• [Records supplied]
-- ==== Sys2Proof/Laws/Words.lean ====
section
/-! SUPPORT. Words and their bytes, for the encoding claims (00_scope.md R7). -/

namespace Sys2Proof

theorem word_toNat (x y : Byte) : (word x y).toNat = x.toNat * 256 + y.toNat := by
  have := x.isLt; have := y.isLt
  simp only [word, BitVec.toNat_ofNat]; omega

/-- The bits of the low byte of a word. -/
theorem word_getLsbD_low (x y : Byte) (k : Nat) (h : k < 8) : (word x y).getLsbD k = y.getLsbD k := by
  have hy : y = BitVec.ofNat 8 (word x y).toNat := by
    have := x.isLt; have := y.isLt
    apply BitVec.eq_of_toNat_eq
    simp only [BitVec.toNat_ofNat, word_toNat]; omega
  rw [hy, BitVec.getLsbD_ofNat, BitVec.getLsbD]
  simp [h, ← hy]

/-- The two bytes of a word make the word. -/
@[simp] theorem word_hi_lo (v : Word) : word (hiByte v) (loByte v) = v := by
  have := v.isLt
  apply BitVec.eq_of_toNat_eq
  simp only [word_toNat, hiByte, loByte, BitVec.toNat_ofNat]; omega

@[simp] theorem hiByte_word (x y : Byte) : hiByte (word x y) = x := by
  have := x.isLt; have := y.isLt
  apply BitVec.eq_of_toNat_eq
  simp only [hiByte, BitVec.toNat_ofNat, word_toNat]; omega

@[simp] theorem loByte_word (x y : Byte) : loByte (word x y) = y := by
  have := x.isLt; have := y.isLt
  apply BitVec.eq_of_toNat_eq
  simp only [loByte, BitVec.toNat_ofNat, word_toNat]; omega

end Sys2Proof
end

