theorem runInstr_ne_fault (s : State) (e : Fault) : runInstr s ≠ .fault e := by
  intro h
  unfold runInstr at h
  cases hexec : exec (fetch s).1 (fetch s).2 with
  | next u => rw [hexec] at h; cases h
  | fault e' => exact exec_ne_fault _ _ _ hexec
  | refused r => rw [hexec] at h; cases h

theorem runInstr_eq_refused_iff (s : State) (r : Refusal) :
    runInstr s = .refused r ↔ exec (fetch s).1 (fetch s).2 = .refused r := by
  unfold runInstr
  cases exec (fetch s).1 (fetch s).2 with
  | next u => exact ⟨fun h => (by cases h), fun h => (by cases h)⟩
  | fault e => exact ⟨fun h => (by cases h), fun h => (by cases h)⟩
  | refused r' => exact ⟨fun h => congrArg _ (Host.Outcome.refused.inj h), fun h => congrArg _ (Host.Outcome.refused.inj h)⟩

/-- An awake state's step is refused at HALT in case 3 under `refuse`, by what the state before the check holds. -/
theorem runInstr_awake_refused_iff (s : State) (r : Refusal) :
    runInstr s.awake = .refused r ↔
      r = .haltIme0Pending ∧ (fetch s).1 = .halt ∧ s.ime = false ∧ s.eiPending = false ∧ pending s ≠ 0 ∧
        s.cfg.haltPolicy = .refuse := by
  have hpend : pending ((fetch s).2.withCheck .running (s.ime || s.eiPending) false) = pending s := by
    rw [(fetch_move s).frame]
    rfl
  have hcfg : ((fetch s).2.withCheck .running (s.ime || s.eiPending) false).cfg = s.cfg := by
    rw [(fetch_move s).frame]
    rfl
  have hime : ((fetch s).2.withCheck .running (s.ime || s.eiPending) false).ime = false ↔
      s.ime = false ∧ s.eiPending = false := Bool.or_eq_false_iff
  rw [runInstr_eq_refused_iff, State.awake, fetch_withCheck, exec_eq_refused_iff, hpend, hcfg, hime, and_assoc]

/-- Settles O9: form by form; an awake state is refused as HALT is. -/
theorem stepStopsOnlyWhereSaid : Obligations.StepStopsOnlyWhereSaid := by
  intro s
  have hnext {t : State} (h : step s = .next t) (hmode : s.mode ≠ .faulted)
      (hrun : ¬((s.mode = .running ∨ s.mode = .halted) ∧ (fetch s).1 = .halt ∧ s.ime = false ∧ s.eiPending = false ∧
        pending s ≠ 0 ∧ s.cfg.haltPolicy = .refuse)) :
      (step s = .fault .faulted ↔ s.mode = .faulted) ∧
      (∀ r, step s = .refused r → r = .haltIme0Pending) ∧
      (step s = .refused .haltIme0Pending ↔
        (s.mode = .running ∨ s.mode = .halted) ∧ (fetch s).1 = .halt ∧ s.ime = false ∧ s.eiPending = false ∧
          pending s ≠ 0 ∧ s.cfg.haltPolicy = .refuse) := by
    rw [h]
    exact ⟨⟨fun h => (by cases h), fun h => absurd h hmode⟩, fun r h => (by cases h),
      fun h => (by cases h), fun h => absurd h hrun⟩
  cases stepForm s with
  | faulted hm h =>
    rw [h]
    refine ⟨⟨fun _ => hm, fun _ => rfl⟩, fun r h => (by cases h), fun h => (by cases h), ?_⟩
    rintro ⟨hmode, -⟩
    simp [hm] at hmode
  | stopped hm h =>
    refine hnext h (by simp [hm]) ?_
    rintro ⟨hmode, -⟩
    simp [hm] at hmode
  | waiting hm hp h => exact hnext h (by simp [hm]) fun ⟨_, _, _, _, hp', _⟩ => hp' hp
  | dispatch hm hime hp h =>
    refine hnext h (by rcases hm with hm | hm <;> simp [hm]) fun ⟨_, _, hime', _⟩ => ?_
    rw [hime] at hime'
    cases hime'
  | execute hm hdisp h =>
    have hmode : s.mode = .running ∨ s.mode = .halted := hm.imp_right And.left
    have href := runInstr_awake_refused_iff s
    rw [h]
    refine ⟨⟨fun hf => absurd hf (runInstr_ne_fault _ _), fun hf => ?_⟩, fun r hr => ((href r).mp hr).1, fun hr => ?_, fun hr => ?_⟩
    · simp [hf] at hmode
    · exact ⟨hmode, ((href _).mp hr).2⟩
    · exact (href _).mpr ⟨rfl, hr.2⟩

/-! ### What every step keeps -/

/-- An instruction keeps the invariant: it moves the CPU and stores, and STOP clears the divider. -/
theorem exec_inv {i : Instr} {s t : State} (h : exec i s = .next t) (hi : s.Inv) : t.Inv := by
  by_cases hstop : ∃ n, i = .stop n
  · obtain ⟨n, rfl⟩ := hstop
    obtain rfl := Host.Outcome.next.inj h
    exact { hi with }
  · exact ((effect_of_exec h).stores (not_exists.mp hstop)).inv hi

theorem exec_cfg {i : Instr} {s t : State} (h : exec i s = .next t) : t.cfg = s.cfg := by
  by_cases hstop : ∃ n, i = .stop n
  · obtain ⟨n, rfl⟩ := hstop
    obtain rfl := Host.Outcome.next.inj h
    rfl
  · exact ((effect_of_exec h).stores (not_exists.mp hstop)).cfg

theorem exec_bootActive {i : Instr} {s t : State} (h : exec i s = .next t) (hs : s.bootActive = false) :
    t.bootActive = false := by
  by_cases hstop : ∃ n, i = .stop n
  · obtain ⟨n, rfl⟩ := hstop
    obtain rfl := Host.Outcome.next.inj h
    exact hs
  · exact ((effect_of_exec h).stores (not_exists.mp hstop)).bootActive hs

theorem withCheck_inv (m : CpuMode) (ime ei : Bool) (s : State) (h : s.Inv) : (s.withCheck m ime ei).Inv := { h with }

/-- A step that answers a next state: the host's moves, the wait, the dispatch, or an instruction from its fetched state. -/
theorem step_eq_next {s t : State} (h : step s = .next t) :
    t = stoppedStep s ∨ t = afterCpu (s.took 4) ∨
    (s.ime = true ∧ pending s ≠ 0 ∧
      t = afterCpu (dispatchInterrupt (lowestBit (pending s)) { s with mode := .running })) ∨
    ∃ u, exec (fetch s).1 ((fetch s).2.withCheck .running (s.ime || s.eiPending) false) = .next u ∧ t = afterCpu u := by
  cases stepForm s with
  | faulted _ heq => rw [heq] at h; cases h
  | stopped _ heq => rw [heq] at h; exact .inl (Host.Outcome.next.inj h).symm
  | waiting _ _ heq => rw [heq] at h; exact .inr (.inl (Host.Outcome.next.inj h).symm)
  | dispatch _ hime hp heq => rw [heq] at h; exact .inr (.inr (.inl ⟨hime, hp, (Host.Outcome.next.inj h).symm⟩))
  | execute _ _ heq =>
    rw [heq] at h
    obtain ⟨u, hu, rfl⟩ := runInstr_eq_next h
    rw [State.awake, fetch_withCheck] at hu
    exact .inr (.inr (.inr ⟨u, hu, rfl⟩))

/-- Settles O11: every part of a step keeps the invariant. -/
theorem stepKeepsInvariant : Obligations.StepKeepsInvariant := by
  intro s t hi h
  rcases step_eq_next h with rfl | rfl | ⟨-, -, rfl⟩ | ⟨u, hu, rfl⟩
  · exact serialMove_inv _ (wakeMove_inv s hi)
  · exact afterCpu_inv _ (took_inv 4 s hi)
  · exact afterCpu_inv _ (dispatchInterrupt_inv _ _ { hi with })
  · exact afterCpu_inv u (exec_inv hu (withCheck_inv _ _ _ _ (fetch_inv s hi)))

/-- Settles O13: the record's clause for IME; in a step, a dispatch clears it, a pending `EI` sets it before the fetch, and what
follows the CPU's part leaves it. -/
theorem imeChangesOnlyByNamedEvents : Obligations.ImeChangesOnlyByNamedEvents := by
  refine ⟨fun i s t h => (effect_of_exec h).ime, fun s t h hne => ?_⟩
  have hafter (u : State) : (afterCpu u).ime = u.ime := by rw [(afterCpu_move u).frame]
  rcases step_eq_next h with rfl | rfl | ⟨hime, hp, rfl⟩ | ⟨u, hu, rfl⟩
  · rw [stoppedStep, serialMove_fields, wakeMove_fields] at hne
    exact absurd rfl hne
  · rw [hafter] at hne
    exact absurd rfl hne
  · refine .inl ⟨hime, hp, ?_⟩
    rw [hafter, dispatchInterrupt_eq]
    exact (writeByte_ime _ _ _).trans (writeByte_ime _ _ _)
  · rw [hafter] at hne
    cases hei : s.eiPending with
    | true => exact .inr (.inl rfl)
    | false =>
      rw [hei, Bool.or_false] at hu
      rcases (effect_of_exec hu).ime with ⟨hkeep, -⟩ | ⟨hdi, -⟩ | ⟨-, hkeep, -⟩ | ⟨hreti, -⟩
      · exact absurd hkeep hne
      · exact .inr (.inr (.inl hdi))
      · exact absurd hkeep hne
      · exact .inr (.inr (.inr hreti))

/-- Settles O17: every part of a step keeps the configuration, and none makes the overlay active. -/
theorem configurationAndOverlayPersist : Obligations.ConfigurationAndOverlayPersist := by
  intro s t h
  have hafter (u : State) : (afterCpu u).cfg = u.cfg ∧ (afterCpu u).bootActive = u.bootActive := by
    rw [(afterCpu_move u).frame]
    exact ⟨rfl, rfl⟩
  have hfetch : (fetch s).2.cfg = s.cfg ∧ (fetch s).2.bootActive = s.bootActive := by
    rw [(fetch_move s).frame]
    exact ⟨rfl, rfl⟩
  rcases step_eq_next h with rfl | rfl | ⟨-, -, rfl⟩ | ⟨u, hu, rfl⟩
  · rw [stoppedStep, serialMove_fields, wakeMove_fields]
    exact ⟨rfl, id⟩
  · rw [(hafter _).1, (hafter _).2]
    exact ⟨rfl, id⟩
  · rw [(hafter _).1, (hafter _).2]
    rw [dispatchInterrupt_eq]
    exact ⟨(writeByte_cfg _ _ _).trans (writeByte_cfg _ _ _),
      fun hs => writeByte_bootActive _ _ _ (writeByte_bootActive _ _ _ hs)⟩
  · rw [(hafter _).1, (hafter _).2]
    exact ⟨(exec_cfg hu).trans hfetch.1, fun hs => exec_bootActive hu (hfetch.2.trans hs)⟩

/-- Bit 0 of the selection clear selects the directions, bit 1 the actions (46_system.md R242). -/
theorem selectedPressed_iff (sel : BitVec 2) (now : Buttons) :
    selectedPressed sel now = true ↔
      (sel.getLsbD 0 = false ∧ (now.right = true ∨ now.left = true ∨ now.up = true ∨ now.down = true)) ∨
      (sel.getLsbD 1 = false ∧ (now.a = true ∨ now.b = true ∨ now.select = true ∨ now.start = true)) := by
  simp only [selectedPressed, Bool.or_eq_true, Bool.and_eq_true, Bool.not_eq_true', or_assoc]

/-- Settles O8: the wake move sets the mode, the serial move serial and IF, and each numbers its own draw. -/
theorem stoppedStepWaitsForWake : Obligations.StoppedStepWaitsForWake := by
  intro s hmode
  refine ⟨_, step_of_stopped hmode, ?_, ?_, ?_⟩
  · rw [stoppedStep, serialMove_fields, wakeMove_fields]
  · have hserial : (stoppedStep s).mode = (wakeMove s).mode := by rw [stoppedStep, serialMove_fields]
    have hsel := selectedPressed_iff s.joypad.sel (pollButtons s.free.polls)
    rw [hserial, wakeMove]
    by_cases hwake : selectedPressed s.joypad.sel (pollButtons s.free.polls) = true
    · rw [if_pos hwake]
      exact (if_pos (hsel.mp hwake)).symm
    · rw [if_neg hwake]
      exact hmode.trans (if_neg fun h => hwake (hsel.mpr h)).symm
  · intro hsc7
    have hwake : (wakeMove s).serial = s.serial ∧ (wakeMove s).iflag = s.iflag := by
      rw [wakeMove_fields]
      exact ⟨rfl, rfl⟩
    have hoff : ¬(wakeMove s).serial.sc7 = true := by simp [hwake.1, hsc7]
    rw [stoppedStep, serialMove, if_neg hoff]
    exact hwake
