-- ==== Sys2Proof/Proofs/PlainRam.lean ====
section
/-! SUPPORT. Plain RAM reads back what was stored (20_memory.md R43, R51, R53), on the stack too (10_state.md R18), the register file as
views of its cells (10_state.md R10 to R15), and the OAM copy (20_memory.md R58). -/

namespace Sys2Proof.Machine

/-! ### A store to plain RAM -/

/-- The three ranges of plain storage (20_memory.md R42). -/
theorem plainRam_iff (a : Word) :
    plainRam a = true ↔ (0x8000 ≤ a.toNat ∧ a.toNat ≤ 0x9FFF) ∨ (0xC000 ≤ a.toNat ∧ a.toNat ≤ 0xFE9F) ∨
      (0xFF80 ≤ a.toNat ∧ a.toNat ≤ 0xFFFE) := by
  simp only [plainRam, Bool.or_eq_true, decide_eq_true_eq, or_assoc]

/-- A store to plain RAM reaches its own cell alone (20_memory.md R48). -/
theorem storeReaches_of_plainRam {a b : Word} (ha : plainRam a = true) (hcell : storageCell b ≠ storageCell a) :
    storeReaches a b = false := by
  have hrange := (plainRam_iff a).mp ha
  dsimp only [storeReaches]
  iterate 9 rw [if_neg (by omega)]
  exact decide_eq_false hcell

/-- Two plain addresses of one cell lie in one region, at one offset: the echo is work RAM (20_memory.md R53). -/
theorem region_eq_of_storageCell_eq {a b : Word} (ha : plainRam a = true) (hb : plainRam b = true)
    (hcell : storageCell b = storageCell a) : region b = region a := by
  have hra := (plainRam_iff a).mp ha
  have hrb := (plainRam_iff b).mp hb
  rcases storageCell_cases a with ⟨ha1, ha2, hca⟩ | ⟨hae, hca⟩ <;>
    rcases storageCell_cases b with ⟨hb1, hb2, hcb⟩ | ⟨hbe, hcb⟩
  · have hab : b = a := BitVec.eq_of_toNat_eq (by omega)
    rw [hab]
  · have hoff : b.toNat - 0xC000 = a.toNat - 0xE000 := by omega
    rw [region_wram (a := b) (by omega) (by omega), region_echo ha1 ha2, hoff]
  · have hoff : b.toNat - 0xE000 = a.toNat - 0xC000 := by omega
    rw [region_echo (a := b) hb1 hb2, region_wram (by omega) (by omega), hoff]
  · have hab : b = a := BitVec.eq_of_toNat_eq (by omega)
    rw [hab]

/-- A plain address lies in one of the four memories of the block. -/
theorem region_of_plainRam {a : Word} (h : plainRam a = true) :
    ∃ off, region a = .vram off ∨ region a = .wram off ∨ region a = .oam off ∨ region a = .hram off := by
  have hrange := (plainRam_iff a).mp h
  by_cases hvram : a.toNat ≤ 0x9FFF
  · exact ⟨_, .inl (region_vram (by omega) hvram)⟩
  · by_cases hwram : a.toNat ≤ 0xDFFF
    · exact ⟨_, .inr (.inl (region_wram (by omega) hwram))⟩
    · by_cases hecho : a.toNat ≤ 0xFDFF
      · exact ⟨_, .inr (.inl (region_echo (by omega) hecho))⟩
      · by_cases hoam : a.toNat ≤ 0xFE9F
        · exact ⟨_, .inr (.inr (.inl (region_oam (by omega) hoam)))⟩
        · exact ⟨_, .inr (.inr (.inr (region_hram (by omega) (by omega))))⟩

/-- The byte stored is read back at every address of the cell (20_memory.md R43, R53). -/
theorem byteAt_writeByte_of_same_region {a b : Word} (v : Byte) (s : State) (h : s.Inv) (ha : plainRam a = true)
    (hregion : region b = region a) : byteAt (writeByte a v s) b = some v := by
  obtain ⟨off, hr | hr | hr | hr⟩ := region_of_plainRam ha
  · rw [writeByte_of_region_vram v hr, byteAt_of_region_vram (hregion.trans hr), Memory.get_set _ _ _ _ _ h.vramWf, if_pos rfl]
  · rw [writeByte_of_region_wram v hr, byteAt_of_region_wram (hregion.trans hr), Memory.get_set _ _ _ _ _ h.wramWf, if_pos rfl]
  · rw [writeByte_of_region_oam v hr, byteAt_of_region_oam (hregion.trans hr), Memory.get_set _ _ _ _ _ h.oamWf, if_pos rfl]
  · rw [writeByte_of_region_hram v hr, byteAt_of_region_hram (hregion.trans hr), Memory.get_set _ _ _ _ _ h.hramWf, if_pos rfl]

/-- Settles O29: the same cell is the same region and offset, another cell is not reached. -/
theorem plainStoreReadsBack : Obligations.PlainStoreReadsBack := by
  intro s a b v hi ha hb
  by_cases hcell : storageCell b = storageCell a
  · rw [if_pos hcell]
    exact byteAt_writeByte_of_same_region v s hi ha (region_eq_of_storageCell_eq ha hb hcell)
  · rw [if_neg hcell]
    exact byteAt_writeByte a b v s hi (storeReaches_of_plainRam ha hcell)

/-! ### The register file -/

theorem f_toNat (s : State) :
    s.f.toNat = s.fZ.toNat * 128 + s.fN.toNat * 64 + s.fH.toNat * 32 + s.fC.toNat * 16 := by
  rw [State.f, append_toNat, append_toNat, append_toNat, append_toNat]
  simp only [BitVec.toNat_ofBool, BitVec.toNat_ofNat]
  omega

theorem af_toNat (s : State) : s.af.toNat = s.a.toNat * 256 + s.f.toNat := word_toNat s.a s.f

/-- The bits a write of AF keeps (10_state.md R12). -/
theorem and_0xFFF0_toNat (v : Word) : (v &&& 0xFFF0).toNat = v.toNat / 16 * 16 := by
  have hmask : (0xFFF0 : Word) = BitVec.allOnes 16 <<< 4 := by decide
  have hv := v.isLt
  rw [hmask, ← BitVec.shiftLeft_ushiftRight, BitVec.toNat_shiftLeft, BitVec.toNat_ushiftRight, Nat.shiftRight_eq_div_pow,
    Nat.shiftLeft_eq]
  omega

/-- A word written to AF comes back without bits 3 to 0 (10_state.md R12). -/
theorem af_setStackPair (s : State) (v : Word) : (s.setStackPair .af v).af = v &&& 0xFFF0 := by
  apply BitVec.eq_of_toNat_eq
  have hbit (k : Nat) : (v.getLsbD k).toNat = v.toNat / 2 ^ k % 2 := by rw [BitVec.getLsbD, Nat.toNat_testBit]
  have hhi : (hiByte v).toNat = v.toNat / 256 := by
    have hv := v.isLt
    rw [hiByte, BitVec.toNat_ofNat]
    omega
  rw [and_0xFFF0_toNat, af_toNat, f_toNat]
  simp only [State.setStackPair, hbit, hhi]
  omega

/-- F has no bits below 4, so that AF is a word AF can hold. -/
theorem af_and_0xFFF0 (s : State) : s.af &&& 0xFFF0 = s.af := by
  apply BitVec.eq_of_toNat_eq
  rw [and_0xFFF0_toNat, af_toNat, f_toNat]
  omega

theorem pair_setPair (s : State) (p : Pair16) (v : Word) : (s.setPair p v).pair p = v := by
  cases p with
  | sp => rfl
  | bc | de | hl => exact word_hi_lo v

theorem stackPair_setStackPair (s : State) {p : StackPair} (hp : p ≠ .af) (v : Word) :
    (s.setStackPair p v).stackPair p = v := by
  cases p with
  | af => exact absurd rfl hp
  | bc | de | hl => exact word_hi_lo v

/-- Settles O22: the cells by cases, the pairs as words of their cells, AF through its mask. -/
theorem registerViews : Obligations.RegisterViews :=
  ⟨fun s x y v => reg_setReg s x y v, fun s x v => (by cases x <;> rfl),
    fun s => ⟨word_toNat s.b s.c, word_toNat s.d s.e, word_toNat s.h s.l⟩, pair_setPair,
    fun _ _ => ⟨rfl, rfl, rfl, rfl⟩, f_toNat, af_toNat, fun s v => ⟨af_setStackPair s v, rfl⟩⟩

/-! ### Push and pop -/

/-- The two bytes of a push are read back where a pop reads them. -/
theorem popValue_push16 (v : Word) (s : State) (hi : s.Inv) (hhigh : plainRam (s.sp - 1) = true)
    (hlow : plainRam (s.sp - 2) = true) : popValue (push16 v s) = v := by
  have hinv0 : State.Inv { s with sp := s.sp - 2 } := { hi with }
  have hinv1 := writeByte_inv (s.sp - 1) (hiByte v) _ hinv0
  have hcells : storageCell (s.sp - 1) ≠ storageCell (s.sp - 2) := by
    have h1 := (plainRam_iff (s.sp - 1)).mp hhigh
    have h2 := (plainRam_iff (s.sp - 2)).mp hlow
    have hnext : (s.sp - 1).toNat = (s.sp - 2).toNat + 1 := by bv_omega
    have hc1 := storageCell_cases (s.sp - 1)
    have hc2 := storageCell_cases (s.sp - 2)
    omega
  have hlowByte : byteAt (push16 v s) (s.sp - 2) = some (loByte v) := by
    rw [push16_eq, plainStoreReadsBack _ _ _ _ hinv1 hlow hlow, if_pos rfl]
  have hhighByte : byteAt (push16 v s) (s.sp - 1) = some (hiByte v) := by
    rw [push16_eq, plainStoreReadsBack _ _ _ _ hinv1 hlow hhigh, if_neg hcells, plainStoreReadsBack _ _ _ _ hinv0 hhigh hhigh,
      if_pos rfl]
  have hsp : s.sp - 2 + 1 = s.sp - 1 := by bv_omega
  rw [popValue, push16_sp, hsp, readByte_of_byteAt_some hlowByte, readByte_of_byteAt_some (s := (push16 v s).countRead) hhighByte,
    word_hi_lo]

/-- Settles O28: the pop reads the two bytes of the push, and the pair takes the word, AF through its mask. -/
theorem pushThenPopRestores : Obligations.PushThenPopRestores := by
  intro s p q hi hhigh hlow
  have hvalue : popValue (pushPair p s) = s.stackPair p := popValue_push16 (s.stackPair p) s hi hhigh hlow
  have hpair (r : StackPair) : (popPair r (pushPair p s)).stackPair r =
      ((popped (pushPair p s)).setStackPair r (s.stackPair p)).stackPair r := by
    rw [popPair, hvalue]
    cases r <;> rfl
  refine ⟨_, _, exec_push p s, exec_pop q _, ?_, ?_, ?_, ?_⟩
  · have hsp : s.sp - 2 + 2 = s.sp := by bv_omega
    rw [popPair_eq]
    exact (congrArg (· + 2) (push16_sp (s.stackPair p) s)).trans hsp
  · intro hq
    rw [hpair, stackPair_setStackPair _ hq]
  · rintro rfl
    rw [hpair]
    exact af_setStackPair _ _
  · rintro rfl
    rw [hpair]
    by_cases hq : q = .af
    · subst hq
      exact (af_setStackPair _ _).trans (af_and_0xFFF0 s)
    · rw [stackPair_setStackPair _ hq]

/-! ### The OAM copy -/

/-- A read below OAM's reach: it rests on no byte of OAM but its own (20_memory.md R42). -/
theorem byteAt_of_oam_agrees (s : State) (oam : Memory) (free : Free) (b : Word)
    (h : 0xFE00 ≤ b.toNat → b.toNat ≤ 0xFE9F → Memory.get oam (b.toNat - 0xFE00) = Memory.get s.oam (b.toNat - 0xFE00)) :
    byteAt { s with oam := oam, free := free } b = byteAt s b := by
  apply byteAt_congr
  case oam => exact h
  case rom => exact fun _ => ⟨rfl, rfl, fun _ => rfl⟩
  all_goals intros; rfl

theorem dmaSource_toNat (page : Byte) {i : Nat} (hi : i < 160) :
    (word page 0 + BitVec.ofNat 16 i).toNat = page.toNat * 256 + i := by
  have hp := page.isLt
  have h0 : (0 : Byte).toNat = 0 := rfl
  rw [BitVec.toNat_add, word_toNat, BitVec.toNat_ofNat, h0]
  omega

/-- What the copy has done after its first `n` bytes, from the state `s` it starts in. -/
structure DmaCopied (page : Byte) (s : State) (n : Nat) (t : State) : Prop where
  frame : t = { s with oam := t.oam, free := { s.free with reads := s.free.reads + n } }
  wf : Memory.wf 160 t.oam = true
  copied : ∀ i, i < n → Memory.get t.oam i =
    readByte { s with free := { s.free with reads := s.free.reads + i } } (BitVec.ofNat 16 (page.toNat * 256 + i))
  untouched : ∀ i, n ≤ i → Memory.get t.oam i = Memory.get s.oam i

/-- The next byte is read before it is stored, and OAM still holds its own there if OAM is the source page. -/
theorem DmaCopied.succ {page : Byte} {s t : State} {n : Nat} (h : DmaCopied page s n t) (hn : n < 160) :
    DmaCopied page s (n + 1) (dmaByte page t n) := by
  obtain ⟨hframe, hwf, hcopied, huntouched⟩ := h
  have haddr : word page 0 + BitVec.ofNat 16 n = BitVec.ofNat 16 (page.toNat * 256 + n) := by
    rw [← dmaSource_toNat page hn, BitVec.ofNat_toNat, BitVec.setWidth_eq]
  have hread : readByte t (word page 0 + BitVec.ofNat 16 n) =
      readByte { s with free := { s.free with reads := s.free.reads + n } } (BitVec.ofNat 16 (page.toNat * 256 + n)) := by
    have hagree := byteAt_of_oam_agrees s t.oam { s.free with reads := s.free.reads + n } (word page 0 + BitVec.ofNat 16 n)
      (fun h1 h2 => huntouched _ (by rw [dmaSource_toNat page hn] at h1 h2 ⊢; omega))
    rw [hframe, readByte, hagree, haddr]
    rfl
  refine ⟨?_, Memory.set_wf _ _ _ _ hwf hn, fun i hi => ?_, fun i hi => ?_⟩
  · rw [dmaByte, hframe]
    rfl
  · rw [dmaByte, Memory.get_set _ _ _ _ _ hwf]
    by_cases hin : i = n
    · rw [if_pos hin, hin, hread]
    · rw [if_neg hin, hcopied i (by omega)]
  · rw [dmaByte, Memory.get_set _ _ _ _ _ hwf, if_neg (by omega), huntouched i (by omega)]

theorem dmaCopied_range (page : Byte) (s : State) (hwf : Memory.wf 160 s.oam = true) (n : Nat) (hn : n ≤ 160) :
    DmaCopied page s n ((List.range n).foldl (dmaByte page) s) := by
  induction n with
  | zero => exact ⟨rfl, hwf, fun i hi => absurd hi (Nat.not_lt_zero i), fun _ _ => rfl⟩
  | succ n ih =>
    rw [List.range_succ, List.foldl_append]
    exact (ih (by omega)).succ (by omega)

/-- Settles O51: byte by byte, each read as the copy comes to it. -/
theorem oamDmaCopiesOnePage : Obligations.OamDmaCopiesOnePage := by
  intro s v hi
  obtain ⟨hframe, -, hcopied, -⟩ := dmaCopied_range v { s with dmaReg := v } hi.oamWf 160 (Nat.le_refl _)
  exact ⟨hframe, hcopied⟩

end Sys2Proof.Machine
end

• [What this task involves]
Please count the lines in the material above where the word "hnext" occurs, and give only the number.

• [Written solution]
5